È quanto sembra emergere dal caso del nuovo imam di Bologna, subentrato dopo che lo storico imam Zulfiqar Khan è rimasto bloccato in Pakistan per motivi di sicurezza nazionale. Il nuovo arrivato, giovane e popolare, ha portato con sé un linguaggio decisamente più acceso, una comunicazione più aggressiva e una presenza social sempre più invadente.

Le dichiarazioni dell’imam, come quando critica i musulmani che si scambiano gli auguri di Natale, definendo questo gesto inaccettabile perché “a Natale è nato il figlio di Dio, e dire che Allah abbia un figlio è un insulto”, oppure quando afferma che donne e uomini non dovrebbero parlarsi liberamente, non sono semplicemente controverse: sono l’espressione di una visione chiusa e rigida, profondamente in contrasto con i principi di libertà e convivenza che costituiscono le fondamenta della nostra società democratica

Non è questo l’Islam che conosciamo attraverso tante persone musulmane che vivono e lavorano pacificamente in Italia, che credono in una fede fatta di rispetto, carità, umiltà e fratellanza. Non è questo l’Islam che, anche nelle sue interpretazioni più conservatrici, invita al confronto con il mondo e non alla sua demonizzazione.

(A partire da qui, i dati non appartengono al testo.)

theorem State.pumpHits_touches (n : Nat) (s : State) :
    ∃ w a c t, s.pumpHits n = { s with watch := w, alert := a, creds := c, time := t } := by
  induction n generalizing s with
  | zero => exact ⟨_, _, _, _, rfl⟩
  | succ n ih =>
    unfold State.pumpHits
    split
    · exact ⟨_, _, _, _, rfl⟩
    · split
      · exact ⟨_, _, _, _, rfl⟩
      · rename_i h rest _
        dsimp only
        split
        · obtain ⟨_, _, _, e⟩ := State.recordHit_touches { s with watch := { s.watch with waiting := rest } } h Stamp.zero
          rw [e]
          obtain ⟨_, _, _, _, e'⟩ := ih { s with watch := _, alert := _, creds := _ }
          exact ⟨_, _, _, _, e'⟩
        · split
          · rename_i x _ _
            obtain ⟨_, _, _, e⟩ :=
              State.recordHit_touches (State.issue { s with watch := { s.watch with waiting := rest } } x) h x
            rw [e]
            obtain ⟨_, _, _, _, e'⟩ := ih { s with watch := _, alert := _, creds := _, time := { s.time with lastStamp := some x } }
            exact ⟨_, _, _, _, e'⟩
          · exact ⟨_, _, _, _, rfl⟩

theorem State.takeHits_touches (s : State) (hs : List PendingHit) :
    ∃ w a c t, s.takeHits hs = { s with watch := w, alert := a, creds := c, time := t } := by
  obtain ⟨_, _, _, _, e⟩ := State.pumpHits_touches
    ({ s with watch := { s.watch with waiting := s.watch.waiting ++ hs } } : State).watch.waiting.length
    { s with watch := { s.watch with waiting := s.watch.waiting ++ hs } }
  exact ⟨_, _, _, _, e⟩

theorem State.reportRefusal_touches (s : State) (start : Nat) (kind : AccessKind) (region : Option Nat) :
    ∃ w a c t, s.reportRefusal start kind region = { s with watch := w, alert := a, creds := c, time := t } :=
  s.takeHits_touches _

theorem State.reportCompletion_touches (s : State) (f : HostForward) :
    ∃ w a c t, s.reportCompletion f = { s with watch := w, alert := a, creds := c, time := t } := by
  unfold State.reportCompletion
  obtain ⟨_, _, _, _, e⟩ := State.takeHits_touches
    { s with watch := { s.watch with altered := f.granules.foldl (fun (a : BitVec 16) (g : Nat × Option Nat) => a ||| alteredBit g.2) s.watch.altered } }
    (completionHits s.watch.table f)
  exact ⟨_, _, _, _, e⟩

theorem State.enqueueJob_touches (s : State) (r : Requester) (k : JobKind) :
    ∃ x, s.enqueueJob r k = { s with crypto := x } := by
  unfold State.enqueueJob; split <;> exact ⟨_, rfl⟩

theorem State.enterDeferred_touches (s : State) (r : Requester) : ∃ x, s.enterDeferred r = { s with crypto := x } := ⟨_, rfl⟩

/-- With nothing waiting outside the FIFO, the end of a job brings nothing in. -/
theorem State.enterDeferred_none (s : State) (r : Requester) (h : s.crypto.deferred = []) : s.enterDeferred r = s := by
  simp [State.enterDeferred, h]
  rw [← h]

/-- The job enters the FIFO and no other joins or leaves. -/
theorem insertJob_perm (x : Job) (q : List Job) : (insertJob x q).Perm (x :: q) := by
  induction q with
  | nil => exact List.Perm.refl _
  | cons j q ih =>
    unfold insertJob
    split
    · exact List.Perm.refl _
    · exact (ih.cons j).trans (List.Perm.swap x j q)

/-- A job that signs no quote enters at the end. -/
theorem insertJob_append (x : Job) (q : List Job) (h : x.kind.quoteStamp = none) : insertJob x q = q ++ [x] := by
  induction q with
  | nil => rfl
  | cons j q ih => simp [insertJob, Job.signsAfter, h, ih]

/-- Every SIGNING job behind the entered one signs no earlier quote, where those queued stood in the order of their stamps. -/
theorem insertJob_ordered (x : Job) (q : List Job) (h : q.Pairwise fun i j => i.signsAfter j = false) :
    (insertJob x q).Pairwise fun i j => i.signsAfter j = false := by
  induction q with
  | nil => exact List.pairwise_singleton _ _
  | cons j q ih =>
    obtain ⟨hj, hq⟩ := List.pairwise_cons.mp h
    unfold insertJob
    split
    · rename_i hx
      refine List.pairwise_cons.mpr ⟨fun k hk => ?_, h⟩
      have hjk : k = j ∨ j.signsAfter k = false := (List.mem_cons.mp hk).imp id (hj k)
      unfold Job.signsAfter at *
      cases ex : x.kind.quoteStamp <;> cases ej : j.kind.quoteStamp <;> cases ek : k.kind.quoteStamp <;> simp_all
      rcases hjk with rfl | hjk
      · rw [ej] at ek
        simp_all
        omega
      · omega
    · rename_i hx
      refine List.pairwise_cons.mpr ⟨fun k hk => ?_, ih hq⟩
      rcases List.mem_cons.mp ((insertJob_perm x q).mem_iff.mp hk) with rfl | hk
      · exact Bool.eq_false_iff.mpr hx
      · exact hj k hk

theorem State.startNext_touches (s : State) : ∃ x d, s.startNext = { s with crypto := x, draws := d } := by
  unfold State.startNext; split <;> exact ⟨_, _, rfl⟩

theorem State.assembleQuote_touches (s : State) (c : Ctx) (x : Stamp) :
    ∃ r j, s.assembleQuote c x = { s with requests := r, crypto := j } := by
  obtain ⟨_, e⟩ := (s.setQuote c (.signing (s.quoteRecord (byteAt (s.body c) 0) ((s.body c).drop 1) x))).enqueueJob_touches
    (.ctx c) (.signing (s.quoteRecord (byteAt (s.body c) 0) ((s.body c).drop 1) x))
  exact ⟨_, _, e⟩

theorem State.askQuoteStamp_touches (s : State) (c : Ctx) :
    ∃ r j t a, s.askQuoteStamp c = { s with requests := r, crypto := j, time := t, alert := a } := by
  unfold State.askQuoteStamp
  split
  · exact ⟨_, _, _, _, rfl⟩
  · split
    · rename_i x _ _
      obtain ⟨_, _, e⟩ := (s.issue x).assembleQuote_touches c x
      exact ⟨_, _, _, _, e⟩
    · exact ⟨_, _, _, _, rfl⟩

Ma è proprio qui il punto dolente: il confine tra religione e ideologia, tra fede e potere, tra guida spirituale e influencer radicale. La religione, qualunque essa sia, non può essere usata per intimidire, per imporre un modello di comportamento che nega libertà individuali, specialmente alle donne.

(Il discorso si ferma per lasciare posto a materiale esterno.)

-- ==== Sys2Proof/Tests/Slice0.lean ====
section
/-! SUPPORT. Tests. Those of the first parts take their expected values from the worked examples and tables of spec/, named at each;
each runs one step from a small state. The last part shows, for every statement with hypotheses, states and operands that
meet them. -/

namespace Sys2Proof.Tests

open Sys2Proof Sys2Proof.Machine

/-! ## Well-formedness: the ill-formed term of each check is refused -/

theorem test_wf_refuses_whole_stray_byte : (Instr.writeEnable (.release 8)).wf = false := by decide
theorem test_wf_refuses_whole_stray_byte_of_transaction : (Instr.read (.transaction [0, 0, 0] 8)).wf = false := by decide
theorem test_wf_refuses_decoded_byte_as_unknown : (Instr.unknownCommand 0x03 .command).wf = false := by decide
theorem test_wf_refuses_long_run : (Instr.backgroundJobRun 4097).wf = false := by decide
theorem test_wf_takes_stray_bits : (Instr.pageProgram (.release 7)).wf = true := by decide

/-! ## States to start from -/

/-- The reference layout (section 1.10). -/
def reference : Table where
  baseA := 0x0000000
  baseB := 0x0C00000
  slotSize := 0xC00000
  reserved := 0
  descriptors :=
    [⟨0, 1, 0, 0, 0x000, 0x80, 0x001000⟩, ⟨1, 1, 0, 0, 0x080, 0x900, 0x081000⟩, ⟨2, 2, 0, 0, 0x980, 0x200, 0⟩,
      ⟨3, 3, 0, 2, 0xB80, 0x100, 0x1800000⟩, ⟨4, 4, 0, 0, 0xC80, 0x10, 0x1900000⟩, ⟨5, 3, 0, 1, 0xC90, 0x300, 0x1910000⟩]

/-- A released part in FIELD under the reference layout. -/
def up (active : Slot) (trust : Trust) (tick : Nat) : State :=
  let r : Retained :=
    { Retained.production with
      stage := .field, tables := ⟨some reference, some reference⟩, selector := active, bootCount := 42
      records := ⟨⟨.good, 7, 0, false, ⟨[], []⟩⟩, ⟨.good, 6, 0, false, ⟨[], []⟩⟩⟩ }
  { State.reset with
    xlat := ⟨.table active reference, false⟩
    restart := { State.reset.restart with phase := .released, work := .none }
    watch := { State.reset.watch with trust := trust }
    time := { State.reset.time with tick := tick, bootCounted := true }
    storage := { State.reset.storage with capacity := some 0x2000000 }
    store := ⟨r, r, [], none⟩ }

/-- A request of a context, routed and not yet taken. -/
def ask (s : State) (c : Ctx) (code tag : Nat) (body : List Byte) : State :=
  s.setCtx c ⟨.executing, [], none, some (s.time.tick + 50), some ⟨code, tag, body, .routed⟩, .pending tag code, .none⟩

/-- A request that has come this far. -/
def doing (s : State) (c : Ctx) (code tag : Nat) (body : List Byte) (w : ExecWork) : State :=
  s.setCtx c ⟨.executing, [], none, none, some ⟨code, tag, body, w⟩, .pending tag code, .none⟩

/-- The write-enable latch set. -/
def latched (s : State) : State := { s with link := { s.link with wel := true } }

/-- The session in a state, with an owner and a bank. -/
def staging (s : State) (st : SessionState) (owner : Ctx) (bank : Nat) : State :=
  { s with
    intake :=
      { s.intake with
        session := { Session.resting with state := st, owner := some owner, bank := bank, deadline := some (s.time.tick + 10) }
        tracker := List.replicate 0xC00 .stale } }

/-- Change the retained records of both copies. -/
def retain (s : State) (f : Retained → Retained) : State :=
  { s with store := { s.store with working := f s.store.working, nonvolatile := f s.store.nonvolatile } }

/-- The state a command leaves; State.reset where it stops. -/
def after (i : Instr) (s : State) : State :=
  match exec i s with
  | .next t => t
  | _ => State.reset

/-- A context's response. -/
def answerOf (s : State) (c : Ctx) : Response := (s.ctx c).response

/-! ## Translation (section 1.10): slot B active, bank 400000h -/

theorem test_reference_layout_is_valid : reference.valid = true := by decide

def worked : State := staging (up .b .degraded 0) .receiving .c0 0x400000

theorem test_translate_image : (worked.translateRead 0x0A3F10).verdict = .forward 0x0CA4F10 := by decide
theorem test_translate_staging : (worked.translateRead 0x9A0100).verdict = .forward 0x0420100 := by decide
theorem test_translate_locked : (worked.translateRead 0xC80010).verdict = .forward 0x1900010 := by decide
theorem test_translate_uncovered : (worked.translateRead 0xFA0000).verdict = .fill := by decide
theorem test_translate_aperture : (worked.translateRead 0xFFD004).verdict = .aperture 1 4 := by decide
theorem test_translate_region_end : (worked.translateRead 0x97FFFF).verdict = .forward 0x1580FFF := by decide
theorem test_translate_other_slot :
    ((staging (up .a .degraded 0) .receiving .c0 0x400000).translateRead 0x9A0100).verdict = .forward 0x1020100 := by decide

/-! ## The upstream link -/

/-- The bytes driven in a transaction. -/
def driven (s : State) : List Byte := s.link.decoder.out

theorem test_read_identification :
    driven (after (.readIdentification (.transaction [0, 0, 0, 0] 0)) worked) = [0xD7, 0x2C, 0x18, 0x00] := by decide
theorem test_write_enable_sets_latch : (after (.writeEnable (.transaction [] 0)) worked).link.wel = true := by decide
theorem test_write_enable_with_stray_clock_is_abandoned :
    (after (.writeEnable (.transaction [] 1)) worked).link.wel = false := by decide
theorem test_write_disable_clears_latch :
    (after (.writeDisable (.transaction [] 0)) (latched worked)).link.wel = false := by decide
theorem test_read_status_shows_latch :
    driven (after (.readStatus (.transaction [0] 0)) (latched worked)) = [0x02] := by decide
theorem test_fast_read_skips_dummy :
    driven (after (.fastRead (.transaction [0x0A, 0x3F, 0x10, 0x77, 0] 0))
      { worked with flash := ⟨[(0x0CA4F10, 0x5A)], none⟩ }) = [0x5A] := by decide
theorem test_quad_read_goes_round_the_top :
    driven (after (.quadOutputFastRead (.transaction [0xFF, 0xFF, 0xFF, 0, 0, 0] 0))
      { worked with flash := ⟨[(0x0C01000, 0x11)], none⟩ }) = [0xFF, 0x11] := by decide
theorem test_unknown_command_drives_nothing :
    driven (after (.unknownCommand 0xAB (.transaction [1, 2] 0)) worked) = [] := by decide
/-- The first byte is translated with its last address bit (R11): a map that is taken away before its data slot does not
alter it, and the byte after it is fill. -/
theorem test_first_byte_is_translated_with_its_address :
    (let s := after (.read (.clock [0x0A, 0x3F, 0x10])) (after (.read .command) (after (.read .select)
      { worked with flash := ⟨[(0x0CA4F10, 0x5A), (0x0CA4F11, 0x5B)], none⟩ }))
     driven (after (.read (.clock [0, 0])) { s with xlat := ⟨.none, false⟩ })) = [0x5A, 0xFF] := by decide
theorem test_ignoring_ends_in_idle :
    (after .ignoringTransactionEnd
      { worked with link := { worked.link with decoder := { Decoder.idle with state := .ignoring } } }).link.decoder.state =
      .idle := by decide

/-- The wrapped page program of section 1.10, shortened to two bytes: FFh of the page, then 00h. -/
theorem test_page_program_wraps :
    (after (.pageProgram (.transaction [0xB8, 0x00, 0xFF, 0x01, 0x02] 0)) (latched (up .b .trial 0))).flash.busy =
      some (.program [(0x18000FF, 0x01), (0x1800000, 0x02)]) := by decide
theorem test_sector_erase_of_staging :
    (after (.sectorErase (.transaction [0x9A, 0x34, 0x56] 0)) (latched worked)).flash.busy =
      some (.eraseSector 0x0423000) := by decide
theorem test_block_erase_in_one :
    (after (.blockErase (.transaction [0x9A, 0x00, 0x00] 0)) (latched worked)).flash.busy = some (.eraseBlock 0x0420000) := by
  decide
theorem test_block_erase_at_the_aperture_is_refused :
    (after (.blockErase (.transaction [0xFF, 0x00, 0x00] 0)) (latched worked)).link.refused = true := by decide
theorem test_chip_erase_is_refused :
    ((after (.chipErase (.transaction [] 0)) (latched worked)).watch.hits.map fun h => (h.start, h.entry)) =
      [(0, none)] := by decide

/-- Section 1.10's modified layout: physical base 1914000h, so 16 sector erases. -/
theorem test_block_erase_substituted :
    eraseOps ((List.range 16).map fun i => 0x1914000 + i * 0x1000) =
      (List.range 16).map fun i => .eraseSector (0x1914000 + i * 0x1000) := by decide

/-! ## Requests through the aperture (section 10.8) -/

theorem test_skipped_offset_answers_framing :
    (answerOf (after (.pageProgram (.transaction [0xFF, 0xC0, 0x08, 0x00] 0))
      (latched ((up .b .verified 30200).setCtx .c0
        { Context.reset with state := .assembling, buffer := [0x6A, 0x63, 0x01, 0x0A], deadline := some 31000 }))) .c0).echo =
      (0x0A01, 0x63) := by decide
/-- An assembling context whose frame of an unlisted code is 4 bytes short at the end of its page. -/
def unlisted : State :=
  latched ((up .b .verified 9).setCtx .c0
    { Context.reset with
      state := .assembling, buffer := [0x6A, 0x7F, 1, 0, 248, 0, 0, 0] ++ zeros 244, deadline := some 1000 })

/-- Four bytes end the frame, and a second run at the start of the page is refused (R173), before the answer (R177). -/
theorem test_second_run_after_an_unlisted_frame_is_refused :
    (let t := after (.pageProgram (.transaction ([0xFF, 0xC0, 0xFC] ++ zeros 8) 0)) unlisted
     (t.link.refused, t.watch.hits.length, answerOf t .c0)) = (true, 1, .ready 1 0x7F .unknownRequest 0 []) := by
  decide +kernel
/-- A second run that is a reset frame is taken, by the table of R173 and by R178 (log entry 48). -/
theorem test_second_run_that_is_a_reset_frame_is_taken :
    (let t := after (.pageProgram (.transaction ([0xFF, 0xC0, 0xFC] ++ zeros 4 ++ [0x6A, 2, 5, 0, 0, 0, 0, 0]) 0)) unlisted
     (t.link.refused, (t.ctx .c0).response, (t.ctx .c0).request)) =
      (false, .pending 5 0x02, some ⟨0x02, 5, [], .routed⟩) := by
  decide +kernel
theorem test_timeout_echoes_tag :
    answerOf (after (.timeout .c0) ((up .b .verified 31000).setCtx .c0
      { Context.reset with state := .assembling, buffer := [0x6A, 0x63, 0x01, 0x0A], deadline := some 31000 })) .c0 =
      .ready 0x0A01 0x63 .timeout 0 [] := by decide
theorem test_busy_cap :
    ((after (.requestBusyCapExpiry .c1) { ask (up .b .verified 40000) .c1 0x63 0x0B01 [] with
      time := { (up .b .verified 40050).time with tick := 40050 } }).ctx .c1).busyCap = none := by decide

/-! ## Stamps and ticks (sections 7.6 and 7.7) -/

/-- A part whose last stamp is given. -/
def stamped (x : Stamp) (tick : Nat) : State :=
  let s := latched (up .b .verified tick)
  { s with time := { s.time with lastStamp := some x } }

theorem test_stamp_sequence_rises_within_a_tick :
    (after (.chipErase (.transaction [] 0)) (stamped ⟨42, 90210, 0⟩ 90210)).time.lastStamp = some ⟨42, 90210, 1⟩ := by decide
theorem test_wait_list_is_served_in_order :
    ((after .stampWaitServe (let s := stamped ⟨42, 5000, 65535⟩ 5001
      { s with
        time := { s.time with waiting := [.hit] }
        watch := { s.watch with waiting := [⟨0, .erase, none, none, false, false, false⟩] } })).watch.hits.map
      (·.stamp)) = [⟨42, 5001, 0⟩] := by decide
theorem test_tick_counts : (after (.tick false) (up .b .verified 4999)).time.tick = 5000 := by decide
theorem test_tick_holds_at_its_top :
    (after (.tick false) (up .b .verified 0xFFFFFFFFFFFF)).time.tick = 0xFFFFFFFFFFFF := by decide
theorem test_time_set :
    (after (.timeSet .c0) (ask (up .b .verified 120400) .c0 0x50 1 (le 8 189400000))).time.wall =
      some (189400000, 120400) := by decide
theorem test_time_read_counts_whole_seconds :
    (let s := up .b .verified 121399
     { s with time := { s.time with wall := some (189400000, 120400) } }).time.wallAt 121400 = some 189400001 := by decide
theorem test_time_set_needs_trust :
    answerOf (after (.timeSet .c0) (ask (up .b .degraded 0) .c0 0x50 1 (le 8 189500000))) .c0 =
      .ready 1 0x50 .trustTooLow 0 [] := by decide
theorem test_time_read_length :
    (up .b .verified 1).timeBody.length = 28 := by decide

La preoccupazione sollevata da alcune voci politiche non può essere liquidata come semplice allarmismo: siamo di fronte a una forma di radicalizzazione che si traveste da predicazione, ma che nei fatti mina le basi della convivenza civile. Quando un imam, per di più giovane e popolare sui social, usa il pulpito per attaccare, giudicare e dividere, non sta diffondendo fede: sta alimentando una cultura del sospetto, della chiusura e del controllo.

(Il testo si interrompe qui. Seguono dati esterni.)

-- ==== Sys2Proof/Word.lean ====
section
/-! DEFINITION. Word types of the NG5120 and the sparse maps that hold its register files and memories.
Multi-byte values are little-endian everywhere (R58). -/

namespace Sys2Proof

/-- One byte of memory. -/
abbrev Byte := BitVec 8
/-- A register of any block (every register is 32 bits, spec 00_scope "Registers"). -/
abbrev Word32 := BitVec 32
/-- A Yuben scalar register (R155). -/
abbrev Word64 := BitVec 64
/-- A vector register: 128 lanes of 32 bits, which is exactly one wide row of 512 bytes (R155, R184).
Lane `l` is bits `32 l + 31 : 32 l`. -/
abbrev Vec := BitVec 4096
/-- A predicate register: one bit a lane (R155). -/
abbrev Pred := BitVec 128
/-- A stored accumulator word (R105). -/
abbrev AccWord := BitVec 128
/-- Ticks of the timebase, 1 ns each. -/
abbrev Tick := Nat

/-- A sparse map: the entries that differ from the default, keys strictly rising. -/
abbrev SMap (α : Type) := List (Nat × α)

/-- The value listed under `k`, if any. -/
def SMap.find? {α : Type} : SMap α → Nat → Option α
  | [], _ => none
  | (k', v) :: m, k => if k = k' then some v else SMap.find? m k

/-- Read with a default that may depend on the key. -/
def SMap.get {α : Type} (d : Nat → α) (m : SMap α) (k : Nat) : α :=
  (SMap.find? m k).getD (d k)

/-- Drop the entry of `k`. -/
def SMap.erase {α : Type} (m : SMap α) (k : Nat) : SMap α :=
  m.filter (fun c => c.1 != k)

/-- Put an entry before the first larger key. -/
def SMap.insert {α : Type} : SMap α → Nat → α → SMap α
  | [], k, v => [(k, v)]
  | (k', v') :: m, k, v =>
    if k < k' then (k, v) :: (k', v') :: m else (k', v') :: SMap.insert m k v

/-- Write, keeping the canonical form: a value equal to the default is not listed. -/
def SMap.set {α : Type} [DecidableEq α] (d : Nat → α) (m : SMap α) (k : Nat) (v : α) : SMap α :=
  if v = d k then SMap.erase m k else SMap.insert (SMap.erase m k) k v

/-- The canonical form: keys strictly rising, no entry equal to the default. -/
abbrev SMap.wf {α : Type} (d : Nat → α) (m : SMap α) : Prop :=
  m.Pairwise (fun a b => a.1 < b.1) ∧ ∀ c ∈ m, c.2 ≠ d c.1

/-- Bits `hi : lo` of a number. -/
def bitsOf (v hi lo : Nat) : Nat := (v >>> lo) % 2 ^ (hi + 1 - lo)

/-- `v` with bits `hi : lo` replaced by the low bits of `x`. -/
def withBits (v hi lo x : Nat) : Nat :=
  v - (bitsOf v hi lo) <<< lo + (x % 2 ^ (hi + 1 - lo)) <<< lo

/-- The low `w` bits of `v` read as two's complement. -/
def signedOf (w v : Nat) : Int :=
  if (v % 2 ^ w) < 2 ^ (w - 1) then Int.ofNat (v % 2 ^ w) else Int.ofNat (v % 2 ^ w) - Int.ofNat (2 ^ w)

/-- An integer reduced to its low `w` bits. -/
def wrapTo (w : Nat) (x : Int) : Nat := (x % (2 ^ w : Nat)).toNat

/-- The little-endian number of a list of bytes. -/
def leNat : List Byte → Nat
  | [] => 0
  | b :: r => b.toNat + 256 * leNat r

/-- The `n` little-endian bytes of a number. -/
def leBytes : Nat → Nat → List Byte
  | 0, _ => []
  | n + 1, v => BitVec.ofNat 8 v :: leBytes n (v / 256)

/-- Build a vector register from a function of the lane number. -/
def vecOfAux (f : Nat → Nat) : Nat → Nat
  | 0 => 0
  | n + 1 => vecOfAux f n + (f n % 4294967296) <<< (32 * n)

/-- A vector register whose lane `l` holds `f l`. -/
def Vec.ofLanes (f : Nat → Nat) : Vec := BitVec.ofNat 4096 (vecOfAux f 128)

/-- Lane `l` of a vector register. -/
def Vec.lane (v : Vec) (l : Nat) : Nat := (v.toNat >>> (32 * l)) % 4294967296

/-- Build a predicate from a function of the lane number. -/
def predOfAux (f : Nat → Bool) : Nat → Nat
  | 0 => 0
  | n + 1 => predOfAux f n + (f n).toNat <<< n

/-- A predicate whose bit `l` is `f l`. -/
def Pred.ofBits (f : Nat → Bool) : Pred := BitVec.ofNat 128 (predOfAux f 128)

/-- Set bits among the low `n` bits of `v`. -/
def countBits (v : Nat) : Nat → Nat
  | 0 => 0
  | n + 1 => countBits v n + (v.testBit n).toNat

/-- Ceiling division. -/
def ceilDiv (a b : Nat) : Nat := (a + b - 1) / b

end Sys2Proof
end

La cosa più pericolosa è che tutto questo avviene sotto gli occhi di tutti, in video che raggiungono migliaia di visualizzazioni e parlano a un pubblico spesso giovane, in cerca di riferimenti e identità.

Continuare a ignorare questi segnali significa lasciare spazio all’estremismo, legittimarlo con il silenzio e permettere che cresca anche dove si dovrebbe invece coltivare il dialogo.